/-- VFRND (R217). -/
def execVfrnd (vd va : BitVec 8) (s : State) : Out :=
  floatWord (.vfrnd vd va) 0x87 vd va va (fun fm g l => rndOf fm (modeRnd g) l (laneVal g fm va.toNat l))
    (fun fm g l => match fm, laneVal g fm va.toNat l with | .nar n, .fin q => rndNeed n (modeRnd g) l q | _, _ => .never) s

/-- VFABS (R214). -/
def execVfabs (vd va : BitVec 8) (s : State) : Out :=
  signWord (.vfabs vd va) 0x84 vd va va (fun _ _ => 0) s

/-- VFNEG (R214). -/
def execVfneg (vd va : BitVec 8) (s : State) : Out :=
  signWord (.vfneg vd va) 0x85 vd va va (fun a _ => 1 - a) s

/-- VFCPS (R214). -/
def execVfcps (vd va vb : BitVec 8) (s : State) : Out :=
  signWord (.vfcps vd va vb) 0x86 vd va vb (fun _ b => b) s

/-- VFDIV (R216). -/
def execVfdiv (vd va vb : BitVec 8) (s : State) : Out :=
  dividerWord (.vfdiv vd va vb) 0x6F vd (fun fm g l => arith2 fm (modeRnd g) l divE (laneVal g fm va.toNat l) (laneVal g fm vb.toNat l)) s

/-- VFSQRT (R216). -/
def execVfsqrt (vd va : BitVec 8) (s : State) : Out :=
  dividerWord (.vfsqrt vd va) 0x70 vd (fun fm g l => sqrtOf fm (modeRnd g) l (laneVal g fm va.toNat l)) s

/-- VFREM (R216). -/
def execVfrem (vd va vb : BitVec 8) (s : State) : Out :=
  dividerWord (.vfrem vd va vb) 0x96 vd (fun fm g l => remOf fm (modeRnd g) l (laneVal g fm va.toNat l) (laneVal g fm vb.toNat l)) s

/-- VFTOI (R218). -/
def execVftoi (vd va : BitVec 8) (imm : BitVec 5) (s : State) : Out :=
  convert (.vftoi vd va imm) 0x88 false vd va imm s

/-- VITOF (R218). -/
def execVitof (vd va : BitVec 8) (imm : BitVec 5) (s : State) : Out :=
  convert (.vitof vd va imm) 0x89 true vd va imm s

/-- VFCVT (R218). -/
def execVfcvt (vd va : BitVec 8) (imm : BitVec 5) (s : State) : Out :=
  convert (.vfcvt vd va imm) 0x8A false vd va imm s

/-- VFRSQ (R222). -/
def execVfrsq (vd va : BitVec 8) (s : State) : Out :=
  elemWord (.vfrsq vd va) 0x71 .rsq vd va s

/-- VFRCP (R222). -/
def execVfrcp (vd va : BitVec 8) (s : State) : Out :=
  elemWord (.vfrcp vd va) 0x72 .rcp vd va s

/-- VFEXP (R222). -/
def execVfexp (vd va : BitVec 8) (s : State) : Out :=
  elemWord (.vfexp vd va) 0x73 .exp vd va s

/-- VFEXP2 (R222). -/
def execVfexp2 (vd va : BitVec 8) (s : State) : Out :=
  elemWord (.vfexp2 vd va) 0x74 .exp2 vd va s

/-- VFEXPM1 (R222). -/
def execVfexpm1 (vd va : BitVec 8) (s : State) : Out :=
  elemWord (.vfexpm1 vd va) 0x75 .expm1 vd va s

/-- VFLOG (R222). -/
def execVflog (vd va : BitVec 8) (s : State) : Out :=
  elemWord (.vflog vd va) 0x76 .log vd va s

/-- VFLOG2 (R222). -/
def execVflog2 (vd va : BitVec 8) (s : State) : Out :=
  elemWord (.vflog2 vd va) 0x77 .log2 vd va s

/-- VFLOG1P (R222). -/
def execVflog1p (vd va : BitVec 8) (s : State) : Out :=
  elemWord (.vflog1p vd va) 0x78 .log1p vd va s

/-- VFSIN (R222). -/
def execVfsin (vd va : BitVec 8) (s : State) : Out :=
  elemWord (.vfsin vd va) 0x79 .sin vd va s

/-- VFCOS (R222). -/
def execVfcos (vd va : BitVec 8) (s : State) : Out :=
  elemWord (.vfcos vd va) 0x7A .cos vd va s

/-- VFTAN (R222). -/
def execVftan (vd va : BitVec 8) (s : State) : Out :=
  elemWord (.vftan vd va) 0x7B .tan vd va s

/-- VFATAN (R222). -/
def execVfatan (vd va : BitVec 8) (s : State) : Out :=
  elemWord (.vfatan vd va) 0x7C .atan vd va s

/-- VFTANH (R222). -/
def execVftanh (vd va : BitVec 8) (s : State) : Out :=
  elemWord (.vftanh vd va) 0x7E .tanh vd va s

/-- VFERF (R222). -/
def execVferf (vd va : BitVec 8) (s : State) : Out :=
  elemWord (.vferf vd va) 0x7F .erf vd va s

/-- VFATAN2 (R223). -/
def execVfatan2 (vd va vb : BitVec 8) (s : State) : Out :=
  elemWord2 (.vfatan2 vd va vb) 0x7D exactlyAtan2 vd va vb s

/-- VFPOW (R224). -/
def execVfpow (vd va vb : BitVec 8) (s : State) : Out :=
  elemWord2 (.vfpow vd va vb) 0x80 exactlyPow vd va vb s

/-- VFHYP (R225). -/
def execVfhyp (vd va vb : BitVec 8) (s : State) : Out :=
  elemWord2 (.vfhyp vd va vb) 0x81 exactlyHyp vd va vb s

/-- VFSMX (R226). -/
def execVfsmx (vd va vb : BitVec 8) (s : State) : Out :=
  elemWord2 (.vfsmx vd va vb) 0x8F exactlySmx vd va vb s

/-- VFRED (R227). -/
def execVfred (vd va : BitVec 8) (op : BitVec 4) (s : State) : Out :=
  floatFold (.vfred vd va op) 0x91 false vd va op s

/-- VFSCAN (R227). -/
def execVfscan (vd va : BitVec 8) (op : BitVec 4) (s : State) : Out :=
  floatFold (.vfscan vd va op) 0x92 true vd va op s

end Sys2Proof.Machine
end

******

- [What is expected]:
Your answer should be a single number, namely how many lines of the data above hold "floatFold".

- [Exercise result]:
2